A feedforward neural network is an artificial neural network in which information flows in a single direction – inputs are multiplied by weights to obtain outputs (inputs-to-output). It contrasts with a recurrent neural network, in which loops allow information from later processing stages to feed back to earlier stages. Feedforward multiplication is essential for backpropagation, because feedback, where the outputs feed back to the very same inputs and modify them, forms an infinite loop which is not possible to differentiate through backpropagation. This nomenclature appears to be a point of confusion between some computer scientists and scientists in other fields studying brain networks.

Simplified example of training a feedforward neural network in object detection: The network is trained by multiple images known to depict starfish and sea urchins, which are correlated with "nodes" representing visual features. Starfish match with a ringed texture and star outline, whereas most sea urchins match with a striped texture and oval shape.
The resulting model contains weighted associations between visual features and output categories. Because one training image depicts a ring-textured sea urchin, the model also develops a weak association between ringed texture and sea urchin.
Subsequent run of the model on an input image (left): The network correctly detects the starfish. However, the weak association between ringed texture and sea urchin also gives a weak signal to the latter from one of two intermediate nodes. In addition, a shell not included in the training gives a weak signal for the oval shape, also resulting in a weak signal for the sea urchin output. These weak signals may result in a false positive result for sea urchin.

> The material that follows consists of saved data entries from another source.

/-! ## The management bus, power and PERST (R34, R355, R393, R394, R448, R449, R452 to R458) -/

/-- The bus commands: the pointer, a read and a write at it, each of which moves it on by 4, and the NACK of a count
that is not 4 or of a bad PEC. Input power, PWR_EN, the causes that remove core power, and its removal. A cycle of AOCLK,
which is what a step takes while no command waits: the rails' steps, GEN_TIME, LNK_HB_AGE, the cycles of an item that runs
or stands yielded, and the progress timers, and the end of the cycle (model's choice: log entry 4). PERST, a host
link that goes down, a port that may be used again, and an L1 exit. (Model's choice: log entries 13, 31 and 34.) -/
def Obligations.PinsAndPower : Prop :=
  (∀ (s : State), s.pwr.inputOn = true →
     (∀ count pec (v : W32),
       (count = 4 → pec = true → exec (.smbSetPointer count pec v) s = .next { s with smbPtr := v }) ∧
       (count ≠ 4 ∨ pec = false →
         exec (.smbSetPointer count pec v) s = .next { s with out := s.out ++ [.smb none] } ∧
         exec (.smbWrite count pec v) s = .next { s with out := s.out ++ [.smb none] }) ∧
       (count = 4 → pec = true → s.smbPtr = 0x20000 → s.writable = true →
         let w := v.toNat % 4096
         exec (.smbWrite count pec v) s = .next { s with
           smbPtr := 0x20004, latches := Tab.erase s.latches 2,
           pwr := { s.pwr with capW := if 800 ≤ w ∧ w ≤ 2400 then w else s.pwr.capW } }) ∧
       (count = 4 → pec = true → s.smbPtr = 0x400008 → s.pwr.seq = .on →
         exec (.smbWrite count pec v) s = .next
           { s with smbPtr := 0x40000C, latches := Tab.erase s.latches 2 })) ∧
     exec (.smbRead false) s = .next { s with out := s.out ++ [.smb none] } ∧
     (s.smbPtr = 0x20020 → exec (.smbRead true) s = .next { s with
       smbPtr := 0x20024, latches := Tab.erase s.latches 2,
       out := s.out ++ [.smb (some (BitVec.ofNat 32 (s.pwr.seq.code + (if s.pwr.waitLow then 4 else 0) +
         if s.pwr.en then 8 else 0)))] }) ∧
     (s.smbPtr = 0x80000 → exec (.smbRead true) s = .next { s with
       smbPtr := 0x80004, latches := Tab.erase s.latches 2, out := s.out ++ [.smb (some 0)] })) ∧
  (∀ (s : State),
     (s.pwr.inputOn = false → exec .inputPowerApply s = .next { s with pwr := { Pwr.reset with inputOn := true } }) ∧
     (s.pwr.inputOn = true → exec .inputPowerApply s = .next s) ∧
     (∃ t, exec .inputPowerLoss s = .next t ∧ t.pwr = Pwr.reset ∧ t.mem = [] ∧ t.ls = [] ∧ t.cs = [] ∧ t.bu = Bu.reset ∧
       t.bond = Bond.reset ∧ t.rte = Rte.reset ∧ t.cfg = Cfg.reset ∧ t.sec.records = s.sec.records ∧
       t.sec.arb = s.sec.arb ∧ (∀ h, t.host h = { HostPort.reset with perst := (s.host h).perst })) ∧
     (∀ feed frzN good bad, s.pwr.inputOn = true →
       let held := s.pwr.waitLow = true ∨ (s.pwr.lossValid = true ∧ s.pwr.lossCause = 1 ∧ s.pwr.vin.toNat < 47000)
       let risen (t : State) : Prop := t.mem = [] ∧ t.ls = [] ∧ t.cs = [] ∧ t.gen.feedId = feed ∧ t.gen.frzN = frzN ∧
         t.gen.time = 0 ∧ t.bond.highWater = 0 ∧ t.bu.logCount = 0 ∧ t.cfg = Cfg.reset ∧ t.gen.serial = s.gen.serial ∧
         t.sec.records = s.sec.records ∧ t.bu.strapWord.toNat = feed.toNat + (if frzN then 16 else 0) ∧
         t.pwr.seq = .rising ∧ t.pwr.steps = 0 ∧
         t.pwr.badStep = (if good = true then none else some (max 1 (min bad 6))) ∧ t.bu.stage = 0 ∧ t.bu.st = .running
       (s.pwr.seq = .off → ¬ held → ∃ t, exec (.pwrEnRise feed frzN good bad) s = .next t ∧ risen t) ∧
       (s.pwr.seq ≠ .off ∨ held →
         exec (.pwrEnRise feed frzN good bad) s = .next { s with pwr := { s.pwr with en := true } }) ∧
       (s.pwr.waitLow = true → s.pwr.fell = true → s.pwr.seq = .off →
         (s.pwr.en = false → exec (.pwrEnHoldExpiry feed frzN good bad) s = .next
           { s with pwr := { s.pwr with waitLow := false } }) ∧
         (s.pwr.en = true → s.pwr.lossCause ≠ 1 →
           ∃ t, exec (.pwrEnHoldExpiry feed frzN good bad) s = .next t ∧ risen t))) ∧
     (s.pending = [] →
       (s.pwr.inputOn = false → step s = .next s) ∧
       (s.pwr.inputOn = true →
         let k := s.pwr.steps + 1
         (s.pwr.seq = .rising → ∃ t, step s = .next t ∧ t.pwr.steps = k ∧ t.mem = s.mem ∧
           (s.pwr.badStep = some k → t.pwr.seq = .falling ∧ t.bu.stage = s.bu.stage ∧ t.bu.st = .failed ∧
             Recorded s t 0 0x0E) ∧
           (s.pwr.badStep ≠ some k → k < 6 → t.pwr.seq = .rising ∧ t.bu = s.bu) ∧
           (s.pwr.badStep ≠ some k → 6 ≤ k → t.pwr.seq = .on ∧ t.bu.stage = 1 ∧ Recorded s t 0 0)) ∧
         (s.pwr.seq ≠ .rising → ∃ t, step s = .next t ∧ t.setNow = [] ∧ t.clearedNow = [] ∧ t.pwr.peakNow = 0 ∧ t.pwr.wakeNow = 0 ∧
           ∀ q < 3, Tab.get 0 t.pwr.peak q = max (Tab.get 0 s.pwr.peak q) s.pwr.peakNow ∧
             Tab.get 0 t.pwr.wakeMax q = max (Tab.get 0 s.pwr.wakeMax q) s.pwr.wakeNow) ∧
         (s.pwr.seq = .falling → ∃ t, step s = .next t ∧
           t = { s with pwr := t.pwr, gen := t.gen, setNow := [], clearedNow := [] } ∧
           t.pwr = { s.pwr with steps := if s.pwr.steps = 0 then 0 else max 1 (s.pwr.steps - 1), peak := t.pwr.peak,
                                wakeMax := t.pwr.wakeMax, peakNow := 0, wakeNow := 0 }) ∧
         (s.pwr.seq = .on → ∃ t, step s = .next t ∧ SameStores s t ∧ SameFlags s t ∧
           t.gen = { s.gen with time := min (s.gen.time + 1) (2 ^ 64 - 1), frzN := t.gen.frzN } ∧
           (s.gen.frzN = true → t.gen.frzN = true) ∧
           t.pwr.throttleCyc = (if s.pwr.ft < 16 then min (s.pwr.throttleCyc + 1) (2 ^ 64 - 1) else s.pwr.throttleCyc) ∧
           (s.frz.frozen = true → t.engines = s.engines ∧ t.courses = s.courses ∧ t.ports = s.ports) ∧
           (s.frz.frozen = false →
             (∀ p < 10, (t.port p).hbAge =
               if (s.port p).fitted then min ((s.port p).hbAge + 1) (2 ^ 32 - 1) else (s.port p).hbAge) ∧
             (∀ e, (t.eng e).itemCyc = (s.eng e).itemCyc +
               if (s.eng e).item ≠ none ∧ s.courseAwake (e / 32) = true then
                 ((s.dom (e / 32)).phase + (s.dom (e / 32)).mhz) / 25 else 0) ∧
             (∀ c, t.crs c = { s.crs c with hod := (t.crs c).hod }) ∧
             (∀ c k h, s.hodSlot c k = some h →
               ((∀ e, h.status ≠ .yielded e) → t.hodSlot c k = some h) ∧
               ∀ e v, h.status = .yielded e → h.saved = some v → v.failed = false →
                 t.hodSlot c k = some { h with saved := some { v with
                   itemCyc := v.itemCyc + (if s.courseAwake (e / 32) = true then
                     ((s.dom (e / 32)).phase + (s.dom (e / 32)).mhz) / 25 else 0) } }) ∧
             ∀ e x o w p, s.engines = [(e, x)] → x.nets = [o] → s.stepAt e 0 = some (o, w) → s.live = true →
               s.partOfEngine e = some p → s.timerRuns e w = true →
               (t.eng e).nets = [{ o with step := some { w with timer := w.timer + 1 } }] ∧
               (t.part p).waitCyc = min ((s.part p).waitCyc + 1) (2 ^ 64 - 1))))) ∧
     (∀ row ∈ [(Instr.underVoltageLockout, 1), (Instr.thermalTrip, 2)],
       (s.pwr.seq = .on ∨ s.pwr.seq = .rising → exec row.1 s = .next { s with setNow := s.setNow ++ [.ckpLoss], pwr := { s.pwr with
         seq := .falling, waitLow := true, fell := !s.pwr.en, lossCause := row.2, lossValid := true,
         lossAt := s.gen.time } }) ∧
       (s.pwr.seq = .off → exec row.1 s = .next s) ∧
       (s.pwr.seq = .falling → exec row.1 s = .next { s with pwr := { s.pwr with
         lossCause := if s.pwr.waitLow = true ∧ s.pwr.lossAt = s.gen.time then min row.2 s.pwr.lossCause
           else s.pwr.lossCause } })) ∧
     (s.pwr.inputOn = true → s.pwr.seq = .on → exec .pwrEnFall s = .next { s with setNow := s.setNow ++ [.ckpLoss], pwr := { s.pwr with
       en := false, seq := .falling, waitLow := true, fell := true, lossCause := 3, lossValid := true,
       lossAt := s.gen.time } }) ∧
     (s.pwr.seq = .falling → s.pwr.steps ≤ 1 → ∃ t, exec .corePowerRemoved s = .next t ∧ t.pwr.seq = .off ∧ t.pwr.steps = 0 ∧ t.mem = [] ∧ t.ls = [] ∧
       t.cs = [] ∧ t.cfg = Cfg.reset ∧ t.pwr.lossCause = s.pwr.lossCause ∧ t.pwr.lossValid = s.pwr.lossValid ∧
       t.pwr.waitLow = s.pwr.waitLow ∧ t.bond.highWater = s.bond.highWater ∧ t.bu.log = s.bu.log ∧
       t.bu.logCount = s.bu.logCount ∧ t.gen.time = s.gen.time ∧ t.rte.openCtr = s.rte.openCtr ∧
       t.latches = [] ∧ ∀ p, (t.port p).light = false) ∧
     (s.pwr.seq ≠ .falling ∨ 1 < s.pwr.steps → exec .corePowerRemoved s = .next s)) ∧
  (∀ (s : State) (h : Nat), h < 2 →
     let x := s.host h
     let b := s.bondPort h
     let idle := (∀ p, p < 8 → s.hostOf p = h → (s.part p).carrying = none ∧ ∀ w < 8, (s.ofl p w).sent = false)
     (idle → ∃ t, exec (.perstAssert h) s = .next t ∧
       t = { s with hosts := t.hosts, bond := t.bond, sec := t.sec, clearedNow := t.clearedNow } ∧
       (∀ n < 12, (h, false, n) ∈ t.clearedNow) ∧ (∀ n < 4, (h, true, n) ∈ t.clearedNow) ∧
       (∀ k, k ≠ h → t.host k = s.host k) ∧
       t.host h = { HostPort.reset with perst := true } ∧
       (b.st = .fetch → (t.bondPort h).st = .refused ∧ (t.bondPort h).code = 0x13) ∧
       (b.st ≠ .fetch → (∀ y, s.bond.applying ≠ some (h, y)) → (∀ y, s.bond.staged ≠ some (h, y)) →
         t.bondPort h = BondPort.reset) ∧
       (∀ y, b.st ≠ .fetch → s.bond.applying = none → s.bond.staged = some (h, y) → (t.bondPort h).st = .staged) ∧
       t.bond.staged = s.bond.staged ∧ t.bond.applying = s.bond.applying ∧
       (∀ k, k ≠ h → t.bondPort k = s.bondPort k)) ∧
     (∃ t, exec (.perstRelease h) s = .next t ∧ SameStores s t ∧ (∀ k, k ≠ h → t.host k = s.host k) ∧
       t.host h = { x with perst := false, linkUp := s.masonUp }) ∧
     (s.masonUp = true → x.perst = false → s.hostUsable h = false →
       ∃ t, exec (.hostPortReady h) s = .next t ∧ SameStores s t ∧ (∀ k, k ≠ h → t.host k = s.host k) ∧
         t.host h = { x with linkUp := true, d3hot := false, bme := true } ∧
         (s.sec.updating = none → (∀ p, p < 8 → s.hostOf p = h → ∀ w < 8, (s.ofl p w).copy = none) →
           t.out = s.out ++ if b.st = .fetch ∧ b.sent = false then (let m := max 1 (min x.mrrs 4096)
             (List.range ((b.goLen + m - 1) / m)).map fun i =>
               .hostRead h (b.goSrc + BitVec.ofNat 64 (i * m)) (min m (b.goLen - i * m))) else [])) ∧
     (x.perst = true → exec (.hostPortReady h) s = .next s) ∧
     (idle → ∃ t, exec (.hostLinkDown h) s = .next t ∧
       t = { s with hosts := t.hosts, bond := t.bond, sec := t.sec, freeCtr := t.freeCtr } ∧ (t.host h).linkUp = false ∧
       (b.st = .fetch → b.sent = true → (t.bondPort h).st = .refused ∧ (t.bondPort h).code = 0x13) ∧
       (b.st ≠ .fetch ∨ b.sent = false → t.bond = s.bond) ∧
       ((∀ u, s.sec.updating = some u → u.port = h → u.sent = false) →
         t.sec = s.sec ∧ (b.st ≠ .fetch ∨ b.sent = false → t.host h = { x with linkUp := false })) ∧
       (∀ u, s.sec.updating = some u → u.port = h → u.sent = true → (s.chan h true u.ch).busy = true →
         Replied s t h true u.ch 0 [7] ∧ t.sec =
           if (u.second = true ↔ s.sec.runSlot = 0) then { s.sec with slotA := [], updating := none }
           else { s.sec with slotB := [], updating := none })) ∧
     (∃ t, exec (.pcieL1Exit h) s = .next t ∧ SameStores s t ∧ t.host h = { x with l1 := false } ∧
       (s.masonUp = true → (s.dom (90 + h)).held = false → 2 ≤ (s.dom (90 + h)).level → (t.dom (90 + h)).wakeReq = true)))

In reality, such textures and outlines would not be represented by single nodes, but rather by associated weight patterns of multiple nodes.
== Mathematical foundations ==
=== Activation function ===
The two historically common activation functions are both sigmoids, and are described by

$$y(v_i) = \tanh(v_i) ~~ \text{and} ~~ y(v_i) = (1+e^{-v_i})^{-1}.$$

The first is a hyperbolic tangent that ranges from -1 to 1, while the other is the logistic function, which is similar in shape but ranges from 0 to 1. Here $y_i$ is the output of the $i$-th node (neuron) and $v_i$ is the weighted sum of the input connections. Alternative activation functions have been proposed, including the rectifier and softplus functions. More specialized activation functions include radial basis functions (used in radial basis networks, another class of supervised neural network models).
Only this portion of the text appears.